Novel ablation strategy improves freedom from arrhythmias in atrial fibrillation patients

An innovative three-step ablation approach including ethanol infusion of the vein of Marshall improves freedom from arrhythmias in patients with persistent atrial fibrillation compared to pulmonary vein isolation (PVI) alone, according to late breaking science presented at EHRA 2023. Preliminary results at 10 months are presented, with follow up ongoing until 12 months.

The cornerstone of catheter ablation of atrial fibrillation is complete isolation of the pulmonary veins. However, only 50–60% of patients remain in sinus rhythm at two years. Numerous trials of different ablation strategies have failed to demonstrate superiority over PVI.

The Marshall-Plan ablation strategy consists of 1) PVI; 2) ethanol infusion of the vein of Marshall; and 3) a linear ablation set to block the three main anatomical isthmuses to the pulmonary veins (dome, mitral and cavotricuspid isthmus lines). The technique focuses on anatomical targets that have been individually recognized as important for the initiation or maintenance of atrial fibrillation but have not been collectively targeted in a systematic manner. The current investigators previously reported encouraging results using this strategy in non-randomized studies.

The present study compared 12-month arrhythmia-free survival with the Marshall-Plan ablation strategy versus PVI only. This was a prospective, randomized, parallel group trial of superiority. The trial included 120 patients with symptomatic persistent atrial fibrillation for more than one month.
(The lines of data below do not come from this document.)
-- ==== Sys2Proof/Machine/State.lean ====
section
/-! DEFINITION. The state of the block (10_state.md R33), with the model's own fields beside it: what the environment
presents and has asked for (00_scope.md R13), and the block's last answer on the bus. Plain data throughout. -/

namespace Sys2Proof.Machine

/-- STATUS (10_state.md R16 to R22), one field per defined bit; `Status.word` builds the register from them as R22
writes it. Bits 31:5 are reserved and read 0, and no host write reaches the register, so nothing else is stored (log 12,
DEDUCED, safe). -/
structure Status where
  /-- Bit 0, INIT: an INIT has executed since the last reset (R16). -/
  init : Bool
  /-- Bit 1, NOCAL, sticky: a geometry command was refused (R18). -/
  nocal : Bool
  /-- Bit 2, DOMERR, sticky: a radicand was negative (R19). -/
  domerr : Bool
  /-- Bit 3, ILLEGAL, sticky: an illegal word was written (R20). -/
  illegal : Bool
  /-- Bit 4, SAT, sticky: a sample was saturated (R21). -/
  sat : Bool
deriving DecidableEq, Repr

/-- One transaction of the host bus (20_memory.md §3): its width in bytes, its address and, for a write, its data.
A write of another width than 4 bytes is a bus error whatever its data (R38), so the data is one word (log 7,
DEDUCED, safe). -/
inductive HostAccess where
  | read (bytes addr : Nat)
  | write (bytes addr : Nat) (data : Word)
deriving DecidableEq, Repr

/-- One atomic step of an agent (00_scope.md R13). Synchronisers, time skew, several masters and time itself are left out
(log 11), and so is a transaction cut by RESET (log 13). -/
inductive Event where
  /-- HOST: one bus transaction. -/
  | host (access : HostAccess)
  /-- PIN(b, l): the environment sets button input `b` to level `l` (41_buttons.md R91). -/
  | pin (button : Button) (level : Bool)
  /-- ANALOG: the ports AIN_H and AIN_V present these values from now on (R28; the `env` line of R61). -/
  | analog (h v : Sample)
  /-- RESET, with the levels BTN_IN presents when reset is released (70_reset_and_hazards.md R125, R126). -/
  | reset (btnIn : Lines)
deriving DecidableEq, Repr

/-- What the block last answered on the bus (R14, R41, R44, R111). -/
inductive Response where
  /-- The block has answered nothing since reset, or the last access was not addressed to it (R37). -/
  | noResponse
  /-- OKAY, to a write (R44). -/
  | okay
  /-- OKAY with read data (R41). -/
  | readData (value : Word)
  /-- The error response of `raise BusError(addr)` (R111). -/
  | busError (addr : Nat)
deriving DecidableEq, Repr

/-- The state: first the tuple of 10_state.md R33, each register at its used width (R15), then the model's own fields
(logs 1 to 4), which are no state of the block. -/
structure State where
  /-- STATUS[4:0] (R16 to R22). -/
  status : Status
  /-- RES_X, Q16.16 signed (R15, R24). -/
  resX : Word
  /-- RES_Y, Q16.16 signed (R15, R24). -/
  resY : Word
  /-- RES_MAG, Q16.16 signed (R15, R24). -/
  resMag : Word
  /-- RES_ANG, Q16.16 signed degrees (R15, R24). -/
  resAng : Word
  /-- RES_DIR, a direction code (R15, R24). -/
  resDir : BitVec 4
  /-- RES_BIT, a boolean (R15, R24). -/
  resBit : BitVec 1
  /-- CAL_X0, the origin of the horizontal channel (R23). -/
  calX0 : Sample
  /-- CAL_Y0, the origin of the vertical channel (R23). -/
  calY0 : Sample
  /-- LATCH[4:0], the pending presses (R25). -/
  latch : Lines
  /-- LEVEL[4:0], the pin levels as last sampled: 1 released, 0 pressed (R26). -/
  level : Lines
  /-- The model's own: what the port AIN_H presents now (R28; log 1). -/
  ainH : Sample
  /-- The model's own: what the port AIN_V presents now (R28; log 1). -/
  ainV : Sample
  /-- The model's own: the open parameter BASE, as a multiple of the window's size (R5, R34; log 2). -/
  basePage : Nat
  /-- The model's own: the steps of the agents still to come, oldest first (R13; log 3). -/
  pending : List Event
  /-- The model's own: the block's answer to the last host access (R14; log 4). -/
  response : Response
deriving DecidableEq, Repr

/-- The faults of the machine: none. The block never traps, halts or sticks (R14, R109): every error is a STATUS flag
or a bus response, after which the machine goes on. -/
inductive Fault where
deriving DecidableEq, Repr

/-- The refusals of the machine. -/
inductive Refusal where
  /-- Raised by an arm of `exec` whose instruction has no meaning yet; safe. No arm raises it now. -/
  | notModelled (mnemonic : String)
deriving DecidableEq, Repr

/-- The machine right after reset. The block's registers and latches are at the values of R15, R25 and R125. LEVEL is a
draw (R126), here all released (log 5, DESIGN CHOICE, unsafe). The model's own fields, all DESIGN CHOICE: ports at 0
(log 1), BASE at 0 (log 2), no step to come (log 3), no answer given (log 4). -/
def State.reset : State where
  status := { init := false, nocal := false, domerr := false, illegal := false, sat := false }
  resX := 0
  resY := 0
  resMag := 0
  resAng := 0
  resDir := 0
  resBit := 0
  calX0 := 0
  calY0 := 0
  latch := 0
  level := 0b11111
  ainH := 0
  ainV := 0
  basePage := 0
  pending := []
  response := .noResponse

end Sys2Proof.Machine
end

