-- ==== Sys2Proof/Machine/Agents.lean ====
section
/-! DEFINITION. The atomic steps of the four agents (00_scope.md R13): the host's transactions on the register window
(20_memory.md), PIN (41_buttons.md R91), ANALOG (R28) and RESET (70_reset_and_hazards.md R125); and the order the hardware
gives to what falls within one clock cycle (R99, R117). -/

namespace Sys2Proof.Machine

/-! HOST. -/

/-- Whether an address lies in the window `BASE .. BASE + 0x3F` (R34). An access is where its first byte is (log 6). -/
def State.inWindow (s : State) (addr : Nat) : Bool :=
  decide (s.base ≤ addr) && decide (addr < s.base + Config.windowBytes)

/-- A defined access is 32 bits wide (R38) and its address is a multiple of 4 (R39). -/
def wordAccess (bytes addr : Nat) : Bool := bytes == Config.accessBytes && addr % 4 == 0

/-- `raise BusError(addr)` (R12, R111): the error response, and no state of the block changes. -/
def raiseBusError (addr : Nat) (s : State) : Host.Outcome State Fault Refusal := .next (s.respond (.busError addr))

/-- `execute(decode(w))` (R108): a legal command runs, an illegal word does `raise IllegalCommand` (R107). -/
def executeWord (w : Word) (s : State) : Host.Outcome State Fault Refusal :=
  match decode w with
  | .legal i => exec i s
  | .illegal _ => abandon .illegal s

/-- The write response OKAY, once the command has run (R44). -/
def withOkay (o : Host.Outcome State Fault Refusal) : Host.Outcome State Fault Refusal :=
  match o with
  | .next t => .next (t.respond .okay)
  | .fault r => .fault r
  | .refused r => .refused r

/-- A host read (R36, R38, R39, R41, R43). Outside the window the block does not respond (R37). -/
def hostRead (bytes addr : Nat) (s : State) : Host.Outcome State Fault Refusal :=
  if s.inWindow addr then
    if wordAccess bytes addr then
      match (Reg.atOffset (addr - s.base)).bind s.readReg with
      | some v => .next (s.respond (.readData v))
      | none => raiseBusError addr s
    else raiseBusError addr s
  else .next (s.respond .noResponse)

/-- A host write (R36, R38, R39, R42, R44): the only writable register is CMD. -/
def hostWrite (bytes addr : Nat) (data : Word) (s : State) : Host.Outcome State Fault Refusal :=
  if s.inWindow addr then
    if wordAccess bytes addr && Reg.atOffset (addr - s.base) == some .cmd then withOkay (executeWord data s)
    else raiseBusError addr s
  else .next (s.respond .noResponse)

/-- One bus transaction. -/
def hostStep (a : HostAccess) (s : State) : Host.Outcome State Fault Refusal :=
  match a with
  | .read bytes addr => hostRead bytes addr s
  | .write bytes addr data => hostWrite bytes addr data s

/-! The environment. -/

/-- `PIN(b, l)` (R91): the level follows the pin, and an armed falling edge sets the latch (R92). -/
def pinStep (b : Button) (l : Bool) (s : State) : State :=
  let t := s.writeLevel b l
  if lineBit s.level b && !l && s.status.init then t.writeLatch b true else t

/-- ANALOG: the ports present new values (R28; log 1). -/
def analogStep (h v : Sample) (s : State) : State := { s with ainH := h, ainV := v }

/-- RESET (R125): every register and latch to its reset value, LEVEL to what the pins present (R126). The parameter
BASE, the ports and the steps to come are no state of the block and stay. -/
def resetStep (btnIn : Lines) (s : State) : State :=
  { State.reset with
    level := btnIn, ainH := s.ainH, ainV := s.ainV, basePage := s.basePage, pending := s.pending }

/-- One atomic step of an agent. -/
def perform (e : Event) (s : State) : Host.Outcome State Fault Refusal :=
  match e with
  | .host a => hostStep a s
  | .pin b l => .next (pinStep b l s)
  | .analog h v => .next (analogStep h v s)
  | .reset btnIn => .next (resetStep btnIn s)

/-- The oldest step still to come, performed; with none to come, nothing happens: the block takes no step on its own
(R13). -/
def performNext (s : State) : Host.Outcome State Fault Refusal :=
  match s.pending with
  | [] => .next s
  | e :: rest => perform e { s with pending := rest }

/-! One clock cycle. -/

/-- What falls within one clock cycle: at most one host access, any pin changes, and possibly RESET. -/
structure Cycle where
  host  : Option HostAccess
  pins  : List (Button × Bool)
  reset : Option Lines
deriving DecidableEq, Repr

/-- The order the hardware applies them in: the command first and the edges second (R99), RESET last (R117; log 8, DEDUCED, safe). -/
def Cycle.steps (c : Cycle) : List Event :=
  (c.host.map Event.host).toList ++ c.pins.map (fun p => Event.pin p.1 p.2) ++ (c.reset.map Event.reset).toList

end Sys2Proof.Machine
end

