theorem decodePlain_verdict {f : Fields} (hzero : f.reservedZero = true) (hop : f.opDefined = true)
    (htakes : ¬f.takesButton = true) (i : Instr) : Verdict f (decodePlain f.btn i) := by
  have hfits := buttonFits_of_not_takesButton htakes
  rw [← BitVec.toNat_zero (w := 3), BitVec.toNat_inj] at hfits
  rw [decodePlain]
  split
  · exact .legal i hzero hop (hfits.2 ‹_›)
  · exact .buttonNotZero hzero hop htakes (mt hfits.1 ‹_›)

theorem decodeButton_verdict {f : Fields} (hzero : f.reservedZero = true) (hop : f.opDefined = true)
    (htakes : f.takesButton = true) (row : Button → Instr) : Verdict f (decodeButton f.btn row) := by
  have hfits := buttonFits_of_takesButton htakes
  cases hb : Button.ofCode f.btn with
  | some b =>
    have hle : f.btn.toNat ≤ 4 := by
      by_contra hgt
      rw [ofCode_eq_none_iff.2 hgt] at hb
      cases hb
    simpa [decodeButton, hb] using .legal (row b) hzero hop (hfits.2 hle)
  | none => simpa [decodeButton, hb] using .noSuchButton hzero hop htakes (mt hfits.1 (ofCode_eq_none_iff.1 hb))

theorem decodeOp_verdict {f : Fields} (hzero : f.reservedZero = true) : Verdict f (decodeOp f.op f.btn) := by
  rw [decodeOp]
  split
  case h_9 h | h_10 h =>
    exact decodeButton_verdict hzero (opDefined_iff.2 (by omega)) (takesButton_iff.2 (by omega)) _
  case h_13 => exact .reservedOp hzero (mt opDefined_iff.1 (by grind))
  all_goals exact decodePlain_verdict hzero (opDefined_iff.2 (by omega)) (mt takesButton_iff.1 (by omega)) _

theorem reservedZero_iff_not_or {f : Fields} : f.reservedZero = true ↔ ¬(f.rsv ≠ 0 ∨ f.r3 ≠ 0) := by
  simp [Fields.reservedZero]

theorem decode_verdict (w : Word) : Verdict (Fields.ofWord w) (decode w) := by
  rw [decode]
  split
  case isTrue hset => exact .reservedBits (mt reservedZero_iff_not_or.1 (not_not.2 hset))
  case isFalse hclear => exact decodeOp_verdict (reservedZero_iff_not_or.2 hclear)

/-- Only the verdict of a legal command has all three checks pass. -/
theorem Verdict.legal_iff {f : Fields} {c : Command} (h : Verdict f c) :
    (∃ i, c = .legal i) ↔ f.wellFormed = true := by
  simp only [Fields.wellFormed, Bool.and_eq_true]
  cases h with
  | reservedBits hzero => simp [hzero]
  | reservedOp _ hop => simp [hop]
  | buttonNotZero _ _ _ hfits => simp [hfits]
  | noSuchButton _ _ _ hfits => simp [hfits]
  | legal i hzero hop hfits => simp [hzero, hop, hfits]

/-- The verdicts exclude each other. -/
theorem Verdict.illegal_iff {f : Fields} {c : Command} (h : Verdict f c) :
    (c = .illegal .reservedBits ↔ ¬f.reservedZero = true) ∧
      (c = .illegal .reservedOp ↔ f.reservedZero = true ∧ ¬f.opDefined = true) ∧
      (c = .illegal .buttonNotZero ↔
        f.reservedZero = true ∧ f.opDefined = true ∧ ¬f.takesButton = true ∧ ¬f.buttonFits = true) ∧
      (c = .illegal .noSuchButton ↔
        f.reservedZero = true ∧ f.opDefined = true ∧ f.takesButton = true ∧ ¬f.buttonFits = true) := by
  cases h with
  | reservedBits hzero => simp [hzero]
  | reservedOp hzero hop => simp [hzero, hop]
  | buttonNotZero hzero hop htakes hfits => simp [hzero, hop, htakes, hfits]
  | noSuchButton hzero hop htakes hfits => simp [hzero, hop, htakes, hfits]
  | legal i hzero hop hfits => simp [hzero, hop, hfits]

/-- Settles O3: a word is legal when its verdict is a command. -/
theorem legalIffFieldsWellFormed : Obligations.LegalIffFieldsWellFormed := fun w =>
  (decode_verdict w).legal_iff

/-- Settles O2: the verdicts exclude each other, and each check is read on the word's number. -/
theorem illegalWordsNamedByRule : Obligations.IllegalWordsNamedByRule := by
  intro w reserved op btn
  obtain ⟨hrsv, hopNat, hr3, hbtn⟩ := ofWord_toNat w
  have hzero : (Fields.ofWord w).reservedZero = true ↔ ¬reserved := by
    rw [reservedZero_iff, hrsv, hr3, not_or, not_ne_iff, not_ne_iff]
  have hdefined : (Fields.ofWord w).opDefined = true ↔ op ≤ 11 := by rw [opDefined_iff, hopNat]
  have htakes : (Fields.ofWord w).takesButton = true ↔ op = 8 ∨ op = 9 := by rw [takesButton_iff, hopNat]
  have hplain : ¬(Fields.ofWord w).takesButton = true ∧ ¬(Fields.ofWord w).buttonFits = true ↔
      op ≠ 8 ∧ op ≠ 9 ∧ btn ≠ 0 := by
    rw [and_congr_right fun h => not_congr (buttonFits_of_not_takesButton h), htakes, hbtn, not_or, and_assoc]
  have hbutton : (Fields.ofWord w).takesButton = true ∧ ¬(Fields.ofWord w).buttonFits = true ↔
      (op = 8 ∨ op = 9) ∧ 5 ≤ btn := by
    rw [and_congr_right fun h => not_congr (buttonFits_of_takesButton h), htakes, hbtn, not_le, Nat.lt_iff_add_one_le]
  obtain ⟨hbits, hreservedOp, hnotZero, hnoSuch⟩ := (decode_verdict w).illegal_iff
  refine ⟨?_, ?_, ?_, ?_⟩
  · rw [hbits, hzero, not_not]
  · rw [hreservedOp, hzero, hdefined, not_le, Nat.lt_iff_add_one_le]
  · rw [hnotZero, hzero, hdefined, hplain]
  · rw [hnoSuch, hzero, hdefined, hbutton]
    exact and_congr_right fun _ => and_iff_right_of_imp fun ⟨hop, _⟩ => by omega

/-! The assembler (R60). -/

theorem encode_pressed (b : Button) : encode (.pressed b) = BitVec.ofNat 32 (0x80 + b.code.toNat) := by
  cases b <;> rfl

theorem encode_held (b : Button) : encode (.held b) = BitVec.ofNat 32 (0x90 + b.code.toNat) := by
  cases b <;> rfl
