-- ==== Sys2Proof/Config.lean ====
section
/-! DEFINITION. What the manual leaves to the implementation or takes from a published standard, as
constants with no body: nothing in Lean can evaluate them, so a statement about one holds for every value. -/

namespace Sys2Proof.Config

/-- A fresh value the manual leaves open, by the counter `Dev.free` the step advances (log entry 4). -/
opaque freeNat : Nat → Nat

/-- What a byte of device memory reads as after hot or function-level reset, by reset and address
(R598: undefined; log entry 5). -/
opaque freeByte : Nat → Nat → Byte

/-- What a Press core's read of a poisoned byte, or of an address with no memory, returns, by read and address (no rule gives it). -/
opaque poisonByte : Nat → Nat → Byte

/-- How the one fixed method of an elementwise function rounds, by argument: a choice among the FP32 values within 2 units in the last
place of the exact one, and the result where the function has no finite value (R267; log entry 6). -/
opaque fexp : Nat → Nat
opaque flog : Nat → Nat
opaque frsqrt : Nat → Nat
opaque ftanh : Nat → Nat
opaque fsigmoid : Nat → Nat
opaque ferf : Nat → Nat

/-- SHA-512 of a byte string, as a 512-bit number (R304, R534; the algorithm is FIPS 180-4, log entry 7). -/
opaque sha512 : List Byte → Nat

/-- Whether an RSASSA-PSS signature (R534) verifies: modulus, message digest, signature octets
(the algorithm is RFC 8017, log entry 7). -/
opaque rsaVerifies : List Byte → Nat → List Byte → Bool

/-- The identity key's signature over a message digest (R546, R551); the key is a secret of the part. -/
opaque identitySign : Nat → List Byte

/-- What the decompressor makes of a weight tile, whose compressed form is not given (log entry 8): a byte of an output channel's packed
weights (R248), and the binary16 scale of a group of 64 of its reduction indices (R250), by tile bytes, quadrant, logical column, and byte or
group. -/
opaque packedByte : List Byte → Nat → Nat → Nat → Byte
opaque groupScale : List Byte → Nat → Nat → Nat → Nat

/-- What a Press core reads beyond its buffer of 4 MiB, by offset (no rule gives it; log entry 148). -/
opaque beyondBuffer : Nat → Byte

/-- Set of the Vat cache a 256-byte unit of LPDDR6 belongs to, among `sets` sets (R445 gives no index). -/
opaque cacheSet : Nat → Nat

/-- Static power of a zone in FP32 W, by zone, temperature in 1/16 °C and rail voltage in mV: the table of the
signed configuration block (R479). -/
opaque staticPower : Nat → Int → Nat → Nat

/-- What the 8 bytes of a clamp entry show of a field wider than 64 bits, by its value (R43 gives no rule). -/
opaque wideValue : Nat → Nat

/-- A minimum, maximum or step of a field record that no chapter gives (R38), by object, bit offset and which of the three. -/
opaque describeValue : Nat → Nat → Nat → Nat

/-- How an encode engine's search codes a block (R177): codec, QP, the block's source samples, the samples of its search window that it may
read, and the codes of the blocks before it. -/
opaque searched : Nat → Nat → Planes → Planes → List BlockCode → BlockCode

/-- The vector a codec predicts for a skipped block, by the codes of the blocks before it. -/
opaque skipVector : List BlockCode → Int × Int

/-- The bits a block takes when it is coded so (R180). -/
opaque blockBits : Nat → Nat → Planes → Planes → BlockCode → Nat

/-- The slice a picture's blocks are coded in, after its NAL unit header, and the picture that the codec rebuilds from it (R173, R174). -/
opaque sliceBytes : CodingInput → List BlockCode → List Byte
opaque rebuilt : CodingInput → List BlockCode → Planes

/-- A parameter set after its NAL unit header, by its NAL unit type, profile, level, width and height (R173). -/
opaque parameterSet : Nat → Nat → Nat → Nat → Nat → List Byte

/-- The modulus of the Synandor root key, whose hash the mask ROM holds (R536). -/
opaque rootModulus : List Byte

/-- Byte 9 of a ledger entry, by the number of the unit type, and the data of an entry's kind (R546 gives no codes and no layout). -/
opaque ledgerUnitByte : Nat → Byte
opaque ledgerData : Nat → List Byte → List Byte

end Sys2Proof.Config
end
The average age of participants was 67 years and 21 (18%) were women.

Participants were randomized to receive the Marshall-Plan or PVI alone. Follow up occurred at 3, 6, 9 and 12 months during which patients underwent a number of tests including an electrocardiogram (ECG), echocardiography, stress test and 24-hour Holter monitoring. Recurrence of arrhythmias was identified using ECG teletransmission, with findings sent to the hospital once a week plus any time the patient had symptoms. The primary endpoint was recurrence of atrial fibrillation or atrial tachycardia lasting more than 30 seconds at 12 months (including a 3-month blanking period) after a single ablation procedure.

The total radiofrequency time was significantly longer in the PVI group (29 minutes) compared with the Marshall-Plan group (23 minutes; p<0.001). The full lesion set was successfully completed in 53 patients (88%) receiving the Marshall-Plan strategy and 59 patients (98%) receiving PVI only. In an intention-to-treat analysis, the recurrence of arrhythmias after an average follow up of 10 months was significantly higher in the PVI group compared with the Marshall-Plan group (18 vs. 8 patients; p=0.026). Follow up will continue until 12 months.

Principal investigator Dr. Nicolas Derval of the University Hospital of Bordeaux, France said, "After 10 months of follow up, the success rate in the Marshall-Plan group was significantly better (87%) compared to the PVI only group (70%). However, the results are still preliminary as follow up is not completed for all patients. While the findings indicate that the Marshall-Plan strategy holds promise for patients with persistent atrial fibrillation, they need to be confirmed in a multicenter trial."